The World Famous Beat Junkies
(click to enlarge)

Photo by Stephanie Lewis, ©2001

When I first heard of the Beat Junkies crew, it was the summer of 1998. I was approaching my senior year in high school and I had finally saved up the cash to take a pair of turntables for a spin of my own. At that time, the Beat Junkies were to budding DJs like myself what bands like Nirvana were to aspiring rock bands in the grungy early 90's. They represented a dream — birthed and nursed in music infested basements and bedrooms — come true. They were somehow able to go from being your average kids on the block with a pair of turntables in their bedrooms to world-renowned disc jocks. And what separated them from fellow phonograph phenoms like the Invisibl Skratch Piklz and X-Ecutioners was that they were good at everything — not just scratching. They won world championship team DJ battles in '97 and '98 but their names were also on mixtapes, fliers for clubs, break records, radio airwaves, and the tongues of everyone who loved hip hop music.

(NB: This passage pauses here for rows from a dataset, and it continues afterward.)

/-- Checks the accesses of an operation in order (R202, R224): the locations, or what the thread meets:
a trap, a wait for the walk, a fill, or a page fault that parks it (R213). -/
def State.checkAll (s : State) (t : Thread) (m : Member) (op : MemOp) (walked : Bool) (ns : List Need)
    (ls : List Loc) : Checked :=
  match ns with
  | [] => .go s ls
  | n :: rest =>
    match s.target m n.addr n.size, walked with
    | .ok (.shared _), false => .stop (s.setWait t.uid (.walk op))
    | _, _ =>
      match s.check m n with
      | .pass l leaf =>
        State.checkAll (s.noteShared t m n l leaf) t m op walked rest (ls ++ [l])
      | .deny c a => .stop (s.trap t.uid c a)
      | .fill o line region =>
        .stop ((s.startFillFor t o region line).setWait t.uid (.fill op o (region / 4096 + line)))
      | .hold => match s.lineFor m n with
        | some (o, line) => .stop (s.setWait t.uid (.fill op o line))
        | none => .stop (s.setWait t.uid (.walk op))
      | .absent page =>
        .stop { s.setWait t.uid (.parked op page) with
          faults := if s.faults.contains (m.part, page) then s.faults else s.faults ++ [(m.part, page)] }

/-- A new flight of a thread. -/
def State.launchFlight (s : State) (t : Thread) (agent : Nat) (op : FlightOp) (dst : List Slot) :
    State × Nat :=
  let clk := s.clkOf t.uid
  let at' := ((s.thread? t.uid).map (·.issuedAt)).getD s.clock
  let f : Flight :=
    ⟨s.nextId, agent, [t.uid], t.member, t.core, t.pc, op, dst, false, [], none, clk, at', []⟩
  ({ s with nextId := s.nextId + 1, flights := s.flights ++ [f] }, f.id)

/-- A new path T epoch of a thread's agent (R357). -/
def State.tick (s : State) (u agent : Nat) : State := s.modThread u fun t => t.tick agent

/-- A load leaves: its destinations are due (R222). -/
def State.sendLoad (s : State) (t : Thread) (l : Loc) (size : Nat) (signed : Bool) (dst : List Slot) : State :=
  let (s, id) := (s.tick t.uid (agentT t.uid)).launchFlight t (agentT t.uid) (.load l size signed) dst
  (s.markDue t.uid id dst).finish t.uid

/-- A store leaves with the data it read (R222). -/
def State.sendStore (s : State) (t : Thread) (l : Loc) (data : List Byte) : State :=
  (((s.tick t.uid (agentT t.uid)).launchFlight t (agentT t.uid) (.store l data) []).1).finish t.uid

/-- An atomic leaves; an `.acq` one holds the thread until its reply (R379, R380). -/
def State.sendAtomic (s : State) (t : Thread) (l : Loc) (k : AtomKind) (operand compare : DWord)
    (m : AtomMod) (dst : List Slot) : State :=
  let (s, id) := (s.tick t.uid (agentA t.uid)).launchFlight t (agentA t.uid) (.atomic l k operand compare m)
    (if m.nr then [] else dst)
  let s := (if m.nr then s else s.markDue t.uid id dst).finish t.uid
  if m.acq then s.setWait t.uid (.reply id) else s

/-- The member of a thread. -/
def State.memberOf (s : State) (u : Nat) : Nat := ((s.thread? u).map (·.member)).getD 0

/-- Reads a word at once, as a path T load of a thread whose earlier accesses are performed. -/
def State.readNow (s : State) (u : Nat) (l : Loc) (n : Nat) : State × Nat :=
  let s := s.tick u (agentT u)
  let clk := s.clkOf u
  let (s, bs) := s.readFor (agentT u) clk 0 l n
  (s.chargeHome (s.memberOf u) l n, leNat bs)

/-- Writes bytes at once, as a path T store of a thread whose earlier accesses are performed. -/
def State.writeNow (s : State) (u : Nat) (l : Loc) (bs : List Byte) : State :=
  let s := s.tick u (agentT u)
  let clk := s.clkOf u
  (s.writeFor (agentT u) clk l bs).chargeHome (s.memberOf u) l bs.length

/-- A branch through a table, its first two words checked (R142): the index check, the check of the
target's word, the transfer. -/
def State.branchTable (s : State) (t : Thread) (m : Member) (op : MemOp) (addr : DWord) (index : Word)
    (call walked : Bool) (l0 l1 : Loc) : State :=
  let (s, j) := s.readNow t.uid l0 4
  let (s, n) := s.readNow t.uid l1 4
  if n ≤ index.toNat then s.trap t.uid 0x120 addr
  else
    let at2 := addr + 8 + 4 * index.setWidth 64
    match s.checkAll t m op walked [⟨at2, 4, false, false⟩] [] with
    | .stop s => s
    | .go s ls =>
      let (s, target) := (s.goVia t m [⟨at2, 4, false, false⟩] ls).readNow t.uid (ls.headD l0) 4
      let s := if call then s.setName t 31 (t.pc + 1) else s
      (s.modThread t.uid fun x => { x with join := some (BitVec.ofNat 32 j) }).jump t.uid
        (BitVec.ofNat 32 target)

/-- Monitors of a core that threads hold armed (R386): a stop has freed those of its member, until the resume
arms them again (R387, R429). -/
def State.armedOn (s : State) (core : Nat) : Nat :=
  (s.threads.filter fun t => t.core == core && t.monitor.isSome &&
    (s.member? t.member).any fun m => m.st = .running && m.divert.isNone && m.stop != .saving).length
/-- Monitors of a core (R386). -/
def monitorsOf (core : Nat) : Nat := if isM core then 64 else 16

/-- MONITOR reads its word and arms a monitor on it: the thread's own, or a free one (R386). -/
def State.armMonitor (s : State) (t : Thread) (l : Loc) (dst : List Slot) : State :=
  let (s, v) := s.readNow t.uid l 4
  let can := t.monitor.isSome || decide (s.armedOn t.core < monitorsOf t.core)
  let s := if can then s.modThread t.uid fun x => { x with monitor := some ⟨l, false⟩ } else s
  (s.writeAll t.uid dst [BitVec.ofNat 32 v]).finish t.uid

/-- An operation whose checks have passed goes ahead: loads, stores and atomics leave on their flight,
the others act at once in program order (R142, R224, R386). -/
def State.perform (s : State) (t : Thread) (m : Member) (op : MemOp) (walked : Bool) (ls : List Loc) : State :=
  let l0 : Loc := ls.headD ⟨0, 0⟩
  let l1 : Loc := ls.getD 1 l0
  match op with
  | .load _ n signed dst => s.sendLoad t l0 n signed dst
  | .store _ bs => s.sendStore t l0 bs
  | .atomic _ k o c mods dst => s.sendAtomic t l0 k o c mods dst
  | .table a i call => s.branchTable t m op a i call walked l0 l1
  | .monitor _ dst => s.armMonitor t l0 dst
  | .mmov _ _ =>
    let (s, v) := s.readNow t.uid l1 4
    (s.writeNow t.uid l0 (leBytes 4 v)).finish t.uid
  | .mswp _ _ =>
    let (s, v) := s.readNow t.uid l0 4
    let (s, w) := s.readNow t.uid l1 4
    ((s.writeNow t.uid l0 (leBytes 4 w)).writeNow t.uid l1 (leBytes 4 v)).finish t.uid
  | .flush _ _ => s

/-- An operation acts at once rather than on a flight, so the thread's earlier accesses come first. -/
def MemOp.direct (op : MemOp) : Bool :=
  match op with
  | .load _ _ _ _ => false
  | .store _ _ => false
  | .atomic _ _ _ _ _ _ => false
  | _ => true

/-- An access or command of a number is not complete yet. -/
def State.isLive (s : State) (i : Nat) : Bool :=
  (s.flights.any fun x => x.id == i) || (s.copies.any fun x => x.id == i) ||
  (s.subs.any fun x => x.id == i) || (s.fills.any fun x => x.id == i) ||
  (s.cores.any fun c => (c.mq.any fun x => x.id == i) || (c.sq.any fun x => x.id == i))

/-- Everything of a list is complete. -/
def State.allDone (s : State) (ids : List Nat) : Bool := ids.all fun i => !s.isLive i

/-- What a thread's fences hold its later accesses of a path for (R368). -/
def Thread.fenced (t : Thread) (p : Path) : List Nat :=
  ((t.fenceIds.find? fun x => x.1 == p).map (·.2)).getD []

/-- Everything that happens before a thread's next path T access is performed, and what its fences hold that
access for is complete (R357, R368). -/
def State.caughtUp (s : State) (t : Thread) : Bool := s.settled (s.nextClk t.uid) && s.allDone (t.fenced .t)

Today, the Beat Junkies have advanced to a level beyond where they were when I first laid ears on them. Their collective has continued to build — several members have pursued successful solo ventures without disrupting ties with the crew, they have established their own record label (Beat Junkie Sound), and they recently released a compilation of their older projects, Classic Material. The hard work put in by Los Angeles' most famous group of disc jocks has helped spread the Beat Junkies' musical flavors around the globe and has also helped aspiring DJs and fans to better understand how these legendary turntablists approach their craft.

"There's no formula to what we try to apply to our stuff," asserts DJ Melo-D, speaking to me over the phone as he relaxes in his Cerritos, CA home. "Just whatever rocks."

For anyone learning the art of the DJ, sitting in front of the television studying videos of Melo-D executing cuts with astonishing precision or clutching your headphones tight trying to hear every detail of the seamless blends from a Rhettmatic mixtape might not be the best way to develop a feel of what being a disc jock is all about. If there is anything the Beat Junkies are telling their fans, it is the idea that careful scrutiny of music and technical prowess is not necessarily the key to a DJ's success.

Thinking back to the early days of my DJ career (if you would call it that) when I used to look to the Beat Junkies almost exclusively for inspiration, I now realize that Melo-D's description ("just whatever rocks") of the style that crowned these disc jocks as turntable royalty is the best possible definition of the group's distinct sound.

It is Melo-D's philosophy that has situated the Beat Junkies in a unique position within the hip hop DJ community. Typically, there are two types of DJs: those whose focus is mixing records that will incite booty-shaking riots on dance floors (the party rocker), and those who feel their primary purpose behind the decks is to cut sound into aural oblivion (turntablists). Amidst all of their world championship competition belts, critically acclaimed mixtapes, club residencies, and radio mixshows, the Beat Junkies fit snugly in between these two definitions.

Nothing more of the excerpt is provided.